The FHA, as Robert Weaver…noted in 1948, had ‘turned the agency’s operations over to the real estate, and home finance boys.’ Four years later the NAACP scored what it viewed as an ‘extension of racial discrimination and segregation abetted and furthered by a government agency backed by billions of dollars of insurance secured by taxpayers’ money’ and concluded bitterly: ‘We are breaking down the ghetto in old housing only to see federal funds being used to establish impregnable ghettos in new, desirable suburban developments’ (From memorandum re: FHA Underwriting Manual (n.D.), NAACP Papres pt 5, reel 4:0945).
I like this pithy statement: ‘African Americans did not, in the logic of the HOLC, live in residential areas; they invaded them and compromised them’ (92).
Some of the data Collins managed to get and map is truly awesome.
On to zoning! The most boring thing on the planet, but yet also one of the most devastating. Because this is what it does:
Exclusive and fragmented zoning in the suburbs erased any semblance of residential diversity, sorting the white middle class into income-specific single-family enclaves on the periphery and leaving African Americans, the elderly, and the poor to filter into older and higher-density housing stock (much of it unprotected by zoning)in the central city (112)

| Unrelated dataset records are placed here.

/-- A command of the drain unit. -/
def State.onDrain (s : State) (n : Nat) (p : CubePlan) : Out :=
  let c := s.ic
  s.checked (firstFail [p.pre, chkBusy (s.mBusy c || s.ik.cube.mtile.isSome || s.drainBusy c || s.accBusy c n), p.chk]) p.eff

/-- MCFG governs commands issued from the next cycle on (R209). -/
def execMcfg (_st : BitVec 20) (word : W32) (s : State) : Out :=
  s.checked (firstFail [s.chkField (!Wf.cfg word.toNat), chkBusy (s.mBusy s.ic)])
    (s.pend s.ic 1 .ccfg (.w (word.zeroExtend 64)))
def execMzero (_st : BitVec 20) (n : Fin 8) (s : State) : Out := s.onPipe (s.planZero s.ic n.val s.byM)
def execMload (_st : BitVec 20) (n : Fin 8) (h : Fin 256) (s : State) : Out :=
  s.onPipe (s.planLoad s.ic n.val h.val s.byM)
def execMlatch (_st : BitVec 20) (l : Fin 4) (h : Fin 256) (s : State) : Out :=
  s.onPipe (s.planLatch s.ic l.val h.val s.byM)
def execMmul (_st : BitVec 20) (n : Fin 8) (a b : Sel) (pa pb : Bool) (kv : Fin 256) (s : State) : Out :=
  s.onPipe (s.planStep s.ic false n.val a b (.latch 0) pa pb false (kv.val + 1) s.byM)
def execMmul3 (_st : BitVec 20) (n : Fin 8) (a b w : Sel) (pa pb pw : Bool) (kv : Fin 256) (s : State) : Out :=
  s.onPipe (s.planStep s.ic true n.val a b w pa pb pw (kv.val + 1) s.byM)
def execMdrain (_st : BitVec 20) (n : Fin 8) (hout hdesc : Fin 256) (off : BitVec 16) (s : State) : Out :=
  s.onDrain n.val (s.planDrain s.ic n.val (some (hout.val, off.toNat)) none hdesc.val s.byM)
def execMdrainv (_st : BitVec 20) (n : Fin 8) (vd : Fin 32) (hdesc : Fin 256) (s : State) : Out :=
  s.onDrain n.val (s.planDrain s.ic n.val none (some vd.val) hdesc.val s.byM)

/-- The command images that MSETF accepts (R226). -/
def followOk (w : Nat) : Bool :=
  let op := fld w 56 8
  fld w 36 20 = 0xFFFFF && ((2 ≤ op && op ≤ 10) || op = 13)

/-- MSETF (R226). -/
def execMsetf (_st : BitVec 20) (f : Fin 8) (h : Fin 256) (off : BitVec 16) (s : State) : Out :=
  let k := s.ik
  let e := k.vEnt h.val
  let o := off.toNat
  let w := k.elem e o + k.elem e (o + 1) * 2 ^ 32
  s.checked
    (firstFail [chkBusy (s.mBusy s.ic), k.chkView h.val, chkTag (entTag e = .raw32) (entTag e), k.chkRw 2 h.val false,
      chkRange (o + 1 < entCount e) h.val, s.chkField (!followOk w)])
    (s.pend s.ic 1 (.fol f.val) (.w (BitVec.ofNat 64 w)))

/-- Whether a command executing on the cube reads a ring. -/
def State.ringRead (s : State) (c n : Nat) : Bool :=
  let k := s.core c
  (match k.cube.pipe with | some p => s.pipeBusy c && p.rings.contains n | none => false)
    || (match k.cube.mtile with
      | some m => ((m.desc.drop 8).take (if m.tri then 3 else 2)).any (fun b => b.toNat = n)
      | none => false)

/-- NSET (R215): the depth field holds depth − 1. -/
def execNset (_st : BitVec 20) (n : Fin 16) (h : Fin 256) (depth : Fin 16) (s : State) : Out :=
  let k := s.ik
  let e := k.vEnt h.val
  let d := depth.val + 1
  let sr := entRows e / d
  s.checked
    (firstFail [s.chkField (d = 1), chkBusy (s.mBusy s.ic || s.ringRead s.ic n.val), k.chkView h.val,
      s.chkField (entLevel e ≠ 1 || entRows e % d ≠ 0 || (sr ≠ 32 && sr ≠ 1) || !okKt (entCols e))])
    (s.pend s.ic 1 (.ring n.val) (.ringIs ⟨true, h.val, k.vIdx h.val, d, sr, entCols e, 0, 0, []⟩))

A 1926 court case challenged zoning, and the law in question on nuisances was actually struck down by an Ohio judge, stating ‘in the last analysis the result to be accomplished is to classify the population and segregate them according to their income or situation in life’. The Supreme Court agreed, but allowed it as part of a bigger plan for land use. Through zoning for large lots, single family homes, minimum square footage and the like, lower-income people were kept out.

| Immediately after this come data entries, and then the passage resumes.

-- ==== Sys2Proof/Machine/Copy.lean ====
section
/-! DEFINITION. Copies as they are issued (R227 to R238): the descriptor, the checks in the order of R227, ring
reservations. -/

namespace Sys2Proof.Machine

open Sys2Proof

/-! ### Descriptors (R230) -/

/-- The n-byte number at an offset of a descriptor. -/
def descNum (bs : List Byte) (o n : Nat) : Nat := ofLe ((bs.drop o).take n)

/-- The fields of a copy descriptor. -/
def copyDesc (bs : List Byte) : CDesc where
  va := BitVec.ofNat 64 (descNum bs 0 8)
  loff := descNum bs 8 4
  foff := descNum bs 12 4
  n0 := descNum bs 16 4
  n1 := descNum bs 20 2
  n2 := descNum bs 22 2
  ls1 := sxt 32 (descNum bs 24 4)
  ls2 := sxt 32 (descNum bs 28 4)
  fs1 := sxt 32 (descNum bs 32 4)
  fs2 := sxt 32 (descNum bs 36 4)
  lv := descNum bs 40 1
  fv := descNum bs 41 1
  fcore := descNum bs 42 2
  ring := bit (descNum bs 44 1) 4
  ringn := fld (descNum bs 44 1) 0 4

/-- Reserved bits and bytes that are not zero. -/
def copyReserved (bs : List Byte) : Bool := fld (descNum bs 44 1) 5 3 ≠ 0 || descNum bs 45 15 ≠ 0

/-- Whether the destination of a copy is the local view. -/
def CopyOp.inward : CopyOp → Bool
  | .inn | .huff _ | .input _ | .loc => true
  | _ => false

/-- Whether a copy goes to another core. -/
def CopyOp.remote : CopyOp → Bool
  | .x | .red _ _ => true
  | _ => false

/-- Whether a copy uses VA, the far offset and the strides of the far side. -/
def CopyOp.usesVa : CopyOp → Bool
  | .inn | .out | .huff _ => true
  | _ => false
def CopyOp.usesFoff : CopyOp → Bool
  | .x | .red _ _ | .loc => true
  | _ => false
def CopyOp.linear : CopyOp → Bool
  | .huff _ | .input _ => true
  | _ => false

/-- The tag of an op of CPYA and its element size (R234). -/
def cpyaTag : CpyaOp → Tag
  | .addF32 | .minF32 | .maxF32 => .fp32
  | .addBf16 => .bf16
  | _ => .int32

/-- Fields that a form does not use are zero, and those it uses are within their limits (R230, R231, R234, R334). -/
def copyBad (op : CopyOp) (d : CDesc) : Bool :=
  let unused :=
    (!op.usesVa && d.va ≠ 0) || (!op.usesFoff && d.foff ≠ 0)
      || (op.linear && (d.n1 ≠ 1 || d.n2 ≠ 1 || d.ls1 ≠ 0 || d.ls2 ≠ 0 || d.fs1 ≠ 0 || d.fs2 ≠ 0))
      || ((!op.remote && op ≠ .loc) && d.fv ≠ 0) || (!op.remote && d.fcore ≠ 0) || (!d.ring && d.ringn ≠ 0)
  let limits := d.n0 = 0 || 2 ^ 24 < d.n0 || d.n1 = 0 || d.n2 = 0 || 4096 ≤ d.fcore || (d.ring && !op.inward)
  let own := match op with
    | .red q _ =>
      let w : Nat := (cpyaTag q).bytes
      d.loff % w ≠ 0 || d.foff % w ≠ 0 || d.n0 % w ≠ 0 || d.ls1 % (w : Int) ≠ 0 || d.ls2 % (w : Int) ≠ 0
        || d.fs1 % (w : Int) ≠ 0 || d.fs2 % (w : Int) ≠ 0
    | .input _ => d.n0 < 64
    | _ => false
  unused || limits || own

/-- A core of the issuer's launch, other than the issuer, live or preempted (R231, R233). -/
def State.peer (s : State) (c d : Nat) : Bool :=
  d ≠ c && s.liveCore d && (match (s.core c).seq.launch with
    | some l => (s.core d).seq.launch = some l || (s.savedIn l d).isSome
    | none => false)

/-! ### Offsets (R231, R235) -/

/-- The run of byte k in transfer order: i2, i1 and i0. -/
def CDesc.idx (d : CDesc) (k : Nat) : Nat × Nat × Nat := (k / d.n0 / d.n1, k / d.n0 % d.n1, k % d.n0)

/-- Bytes that a copy moves. -/
def CDesc.total (d : CDesc) : Nat := d.n0 * d.n1 * d.n2

/-- The local offset of byte k; it is an integer, since strides are signed. -/
def CDesc.loc (d : CDesc) (k : Nat) : Int :=
  let i := d.idx k
  (d.loff : Int) + i.1 * d.ls2 + i.2.1 * d.ls1 + i.2.2

/-- The far offset of byte k. -/
def CDesc.far (d : CDesc) (from_ : Int) (k : Nat) : Int :=
  let i := d.idx k
  from_ + i.1 * d.fs2 + i.2.1 * d.fs1 + i.2.2

/-- The VA of byte k, modulo 2^64. -/
def CDesc.vaOf (d : CDesc) (k : Nat) : Nat := (d.far d.va.toNat k % (2 ^ 64 : Int)).toNat

/-- The least and the greatest offset of a strided extent. -/
def extent (n0 n1 n2 : Nat) (off s1 s2 : Int) : Int × Int :=
  let a : Int := (n1 - 1 : Nat) * s1
  let b : Int := (n2 - 1 : Nat) * s2
  (off + min a 0 + min b 0, off + max a 0 + max b 0 + (n0 - 1 : Nat))

/-- Whether a strided extent lies in an image of n bytes (R82). -/
def inImage (n0 n1 n2 : Nat) (off s1 s2 : Int) (size : Nat) : Bool :=
  let e := extent n0 n1 n2 off s1 s2
  0 ≤ e.1 && e.2 < size

/-- Bytes of codes of a ring slot, and of its scale area (R235). -/
def slotCodes (r : Ring) (e : TEntry) : Nat := r.rows * r.cols * entHalf e / 2
def slotScales (r : Ring) (e : TEntry) : Nat := if entScaled e then r.rows * cdiv r.cols 32 else 0

/-- The offset in the image of byte k of slot i of a ring. -/
def slotByte (r : Ring) (e : TEntry) (i k : Nat) : Nat :=
  if k < slotCodes r e then i * slotCodes r e + k
  else entScale0 e + i * slotScales r e + (k - slotCodes r e)

/-! ### Checks and issue -/

/-- The bank lines of a descriptor, read in bank cycle r (R227). -/
def descUse (e : TEntry) (r : Nat) : List BankUse := [⟨r, entBank e 0, entLine e 0⟩]

/-- The first n codes of a UINT8 handle. -/
def Core.codes (k : Core) (e : TEntry) (n : Nat) : List Nat := (List.range n).map (fun i => (k.imgByte e i).toNat)

/-- The code table of CPYD (R237): lengths by symbol, or none where it is not legal. -/
def tableOk (bs : List Byte) : Bool :=
  let t := bs.map (·.toNat)
  let bits := t.getD 0 0
  let n := t.getD 1 0 + 1
  let ls := (t.drop 4).take n
  (bits = 4 || bits = 8) && t.getD 2 0 = 0 && t.getD 3 0 = 0 && !(bits = 4 && 16 < n) && ls.all (fun l => l ≤ 16)
    && ls.any (fun l => l ≠ 0) && ls.foldl (fun m l => if l = 0 then m else m + 2 ^ (16 - l)) 0 ≤ 2 ^ 16

/-- Symbols of a table handle, as its element 1 gives them. -/
def Core.tableLen (k : Core) (e : TEntry) : Nat := 4 + (k.imgByte e 1).toNat + 1

/-- A slot of a ring taken by a copy (R235). -/
def Core.reserve (k : Core) (n id : Nat) : Core :=
  let r := k.ring n
  { k with cube := { k.cube with rings := k.cube.rings.setIfInBounds n { r with resv := r.resv ++ [⟨id, false⟩] } } }

/-- What an issuing copy names besides its descriptor: its code-table view. -/
structure CopyIssue where
  ch : Nat
  notify : Bool
  hd : Nat
  op : CopyOp
  fol : Option Nat
  table : Option Nat
  deriving DecidableEq, Repr

/-- What a copy reads at its issue: its descriptor in bank cycle r (R227) and the code table of a CPYD (R237), whose lines take the same bank
cycle, or, where a bank holds several of what is read, the cycles after it in ascending order (DESIGN CHOICE, log 29). -/
def Core.copyUse (k : Core) (x : CopyIssue) (r : Nat) : List BankUse :=
  let d := descUse (k.vEnt x.hd) r
  let te := k.vEnt (x.table.getD 0)
  let lines := if x.table.isSome then (footprint te r 16 (linesOf 0 (2 * k.tableLen te))).getD [] else []
  d ++ lines.map (fun u => if d.any (fun v => v.bank = u.bank && v.line ≠ u.line) then { u with cyc := u.cyc + 1 } else u)

/-- The checks of R227 for a copy, in their order. -/
def State.chkCopy (s : State) (x : CopyIssue) : Check :=
  let k := s.ik
  let de := k.vEnt x.hd
  let bs := k.descBytes de
  let d := copyDesc bs
  let le := k.vEnt d.lv
  let ring := k.ring d.ringn
  let eng := 3 + x.ch
  let full := (k.eng.chans.toArray.getD x.ch []).length
  let follows := (k.eng.chans.toList.flatten.filter (fun y => y.fol.isSome)).length + k.cube.queue.length
  let te := k.vEnt (x.table.getD 0)
  let tbl := x.table.isSome
  firstFail
    ([chkBusy (8 ≤ full || (x.fol.isSome && 16 ≤ follows)), k.chkView x.hd]
      ++ (if isDesc de then [k.chkView d.lv] else [])
      ++ (if isDesc de && x.op = .loc then [k.chkView d.fv] else [])
      ++ (match x.table with | some h => [k.chkView h] | none => [])
      ++ [chkTag (entTag de = .raw32) (entTag de), chkRange (16 ≤ entCount de) x.hd]
      ++ (match x.table with
        | some h => [chkTag (entTag te = .uint8) (entTag te), chkRange (4 ≤ entCount te && k.tableLen te ≤ entCount te) h]
        | none => [])
      ++ [s.chkField (copyReserved bs || copyBad x.op d), s.chkField (x.op.remote && !s.peer s.ic d.fcore),
        k.chkRw eng x.hd true, k.chkRw eng d.lv x.op.inward]
      ++ (if x.op = .loc then [k.chkRw eng d.fv false] else [])
      ++ (match x.table with | some h => [k.chkRw eng h false] | none => [])
      ++ [chkRange (d.ring || inImage d.n0 d.n1 d.n2 d.loff d.ls1 d.ls2 (entSize le)) d.lv]
      ++ (if x.op = .loc then
          [chkRange (inImage d.n0 d.n1 d.n2 d.foff d.fs1 d.fs2 (entSize (k.vEnt d.fv))) d.fv] else [])
      ++ [failIf (d.ring && ring.bound && ring.depth < ring.fill + ring.resv.length + 1) cRingFull (BitVec.ofNat 64 d.ringn),
        s.chkField (d.ring && (!ring.bound || ring.index ≠ k.vIdx d.lv || d.loff ≠ 0 || d.ls1 ≠ 0 || d.ls2 ≠ 0
          || d.total ≠ slotCodes ring le + slotScales ring le)),
        s.chkField (tbl && !tableOk (k.imgBytes te 0 (k.tableLen te))),
        s.chkField (match x.fol with | some f => k.cube.fol.toArray.getD f 0 = 0 | none => false),
        chkBusy (k.bankBusy (k.copyUse x (s.cyc s.ic + 1)))])

/-- A copy queued on its channel; it starts once its descriptor has been read (R227, R350). A CPYA waits for the SUBSYNCs in flight as
for a fence (R275). -/
def State.issueCopy (s : State) (x : CopyIssue) (bits : List Byte) : State :=
  let c := s.ic
  let k := s.ik
  let r := s.cyc c
  let de := k.vEnt x.hd
  let d := copyDesc (k.descBytes de)
  let ring := k.ring d.ringn
  let id := s.nextId c
  let op := match x.op, x.table with
    | .huff _, some h => .huff (k.imgBytes (k.vEnt h) 0 (k.tableLen (k.vEnt h)))
    | q, _ => q
  let cmd : CopyCmd := {
    id := id, op := op, fol := x.fol, notify := x.notify, pc := s.issue.cur.bundle, priv := k.priv, g := k.ct.g
    view := x.hd, desc := d, dindex := k.vIdx x.hd, lindex := k.vIdx d.lv, findex := k.vIdx d.fv
    slot := if d.ring && ring.depth ≠ 0 then (ring.head.toNat + ring.resv.length) % ring.depth else 0
    waits := k.waits ++ (match x.op with | .red _ _ => k.sub.syncs.map (·.id) | _ => []), started := false, startC := r, pos := 0, lset := [], code := 0, faddr := 0, buf := [], bits := bits
    rq := none, acc := false, offDie := false, perf := false, table := x.table.map (fun h => (h, k.vIdx h)), rent := none, flags := 0 }
  let s1 := (s.claim c (k.copyUse x (r + 1))).useId c
  let s2 := s1.modEng c (fun e => { e with
    chans := e.chans.setIfInBounds x.ch (e.chans.toArray.getD x.ch [] ++ [cmd]) })
  let s3 := if d.ring then s2.modCore c (fun k => k.reserve d.ringn id) else s2
  s3.postEv (s3.inst c (r + 2)) 10 (.copyCommandStart c x.ch)

/-- A copy form. -/
def State.copyForm (s : State) (x : CopyIssue) (bits : List Byte) : Out := s.checked (s.chkCopy x) (s.issueCopy x bits)

/-! ### Units of the input engine (R333) -/

/-- A number as n little-endian bytes. -/
def le (n v : Nat) : List Byte := leBytes n v

/-- The header of a unit: index, width, height, channels, tag code, valid rows, status, source, source size, crop origin,
flip, delta, tick. -/
def unitHeader (idx w h ch tagc rows st src sw sh x0 y0 flip : Nat) (delta : Int) (t : Nat) : List Byte :=
  le 4 idx ++ le 2 w ++ le 2 h ++ le 1 ch ++ le 1 tagc ++ le 2 rows ++ le 1 st ++ le 1 src ++ le 2 0
    ++ le 2 sw ++ le 2 sh ++ le 2 x0 ++ le 2 y0 ++ le 1 flip ++ le 1 0 ++ le 2 (delta % 65536).toNat ++ le 4 0
    ++ le 8 t ++ le 24 0

/-- The tag code and element size of a sample format (R326, R327, R333). -/
def sfmtTag (f : Nat) : Nat := match f with | 0 => 8 | 3 => 1 | _ => 7
def sfmtBytes (f : Nat) : Nat := if f = 0 then 2 else 4

/-- The frame of a port that a region reads, by its order (R35). -/
def Port.reading (p : Port) (o : Option Nat) : Option PortFrame :=
  match p.slots with
  | (.inUse f, .inUse g) => if o = some f.order then some f else if o = some g.order then some g else none
  | (.inUse f, _) => if o = some f.order then some f else none
  | (_, .inUse g) => if o = some g.order then some g else none
  | _ => none

/-- The mode of a port; with no channels modes 1 and 2 act as mode 0 (R326). -/
def Port.mode (p : Port) : Nat :=
  let m := getF p.spcfg 0 2
  if (m = 1 || m = 2) && getF p.spcfg 24 8 = 0 then 0 else m

/-- A port by number. -/
def State.port (s : State) (p : Nat) : Port := s.ports.toArray.getD p .init

/-- The unit that a CPYI of core c takes from a stream port at its issue (R328): empty where there is none. -/
def State.streamUnit (s : State) (c p : Nat) : List Byte :=
  let k := s.core c
  let q := s.port p
  match k.seq.region with
  | some r => match AMap.get? s.regions r with
    | some g =>
      if g.desc.src = p + 1 && (q.mode = 1 || q.mode = 2) then
        match q.reading g.reads with
        | some f => unitHeader (getF g.fn 0 32) (getF q.spcfg 24 8) f.q 1 (sfmtTag (getF q.spcfg 22 2)) f.q 0 3
            (getF q.spcfg 24 8) f.q 0 0 0 0 f.tick ++ f.bytes
        | none => []
      else []
    | none => []
  | none => []

/-! ### The forms (R231) -/

def execCpy (_st : BitVec 20) (ch : Fin 4) (n : Bool) (hd : Fin 256) (dir : Dir) (s : State) : Out :=
  s.copyForm ⟨ch.val, n, hd.val, if dir = .inn then .inn else .out, none, none⟩ []
def execCpym (_st : BitVec 20) (ch : Fin 4) (n : Bool) (hd : Fin 256) (dir : Dir) (f : Fin 8) (s : State) : Out :=
  s.copyForm ⟨ch.val, n, hd.val, if dir = .inn then .inn else .out, some f.val, none⟩ []
def execCpyx (_st : BitVec 20) (ch : Fin 4) (n : Bool) (hd : Fin 256) (s : State) : Out :=
  s.copyForm ⟨ch.val, n, hd.val, .x, none, none⟩ []
def execCpya (_st : BitVec 20) (ch : Fin 4) (n : Bool) (hd : Fin 256) (op : CpyaOp) (e : Fin 64) (s : State) : Out :=
  s.copyForm ⟨ch.val, n, hd.val, .red op e.val, none, none⟩ []
def execCpyd (_st : BitVec 20) (ch : Fin 4) (n : Bool) (hd : Fin 256) (hc : Fin 256) (s : State) : Out :=
  s.copyForm ⟨ch.val, n, hd.val, .huff [], none, some hc.val⟩ []
/-- On a stream port the frame is the one that the region reads at issue (R328). -/
def execCpyi (_st : BitVec 20) (ch : Fin 4) (n : Bool) (hd : Fin 256) (p : Fin 16) (s : State) : Out :=
  s.copyForm ⟨ch.val, n, hd.val, .input p.val, none, none⟩ (s.streamUnit s.ic p.val)
def execCpyc (_st : BitVec 20) (ch : Fin 4) (n : Bool) (hd : Fin 256) (s : State) : Out :=
  s.copyForm ⟨ch.val, n, hd.val, .loc, none, none⟩ []

end Sys2Proof.Machine
end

I think my favourite chapters were around Urban Renewal and the definitions of blight, and some of the data Collins was able to get hold of is amazing. Also profoundly profoundly depressing as he charts the passage of the multiple and often overlapping programs under which urban renewal was carried out. There are volumes to be written on the changing and highly political uses of the term ‘blight’, ‘blight’ as verb, as risk, as disease, as something that even if not yet present can loom and threaten and justify another huge tax break to yet another corporation. And of course, it always invoked the presence of Black people. It helped ensure that ‘renewal’ focused on the destruction of community, the tearing down of homes to build for commercial use and ‘economic development’. Almost no onewas rehoused or given compensation as homes came down to make way for freeways and landmark projects like malls, hotels, and stadiums. Taxes were shifted entirely into financing the loans required to construct such projects through TIF (Tax-increment financing), essentially stolen from schools and other essential city services. And at the end of the day, only 1 of 12 projects financed through TIF was even breaking even in terms of what the site had been earning before development and what after.
To conclude, Collins writes: ‘Wile its central thread is private property, this is not a story…of private markets and private choices. What gives this story its plot, and its sorry ending, are the many ways in which private and public policies shaped or frustrated those choices’ (221). The solutions he believes is to ‘displace local fragmentation with some form of regional governance’. This will help ease competition between local areas, help increase density and improve services, can approach the topic of tax sharing. Here is where my greatest critique comes in, because this book does so much but doesn’t take the next step in trying to answer why public policy took the turns it did. It doesn’t really get at the multiple ways that this preserves the unique privileges of wealthy whites in exclusive areas and how they have fought to increase those privileges, nor how it serves the interests of large corporations and real estate developers lobbying at all levels of governments. These are the interests that must be overcome to reverse any of it, and there is not much sense of how to go about that.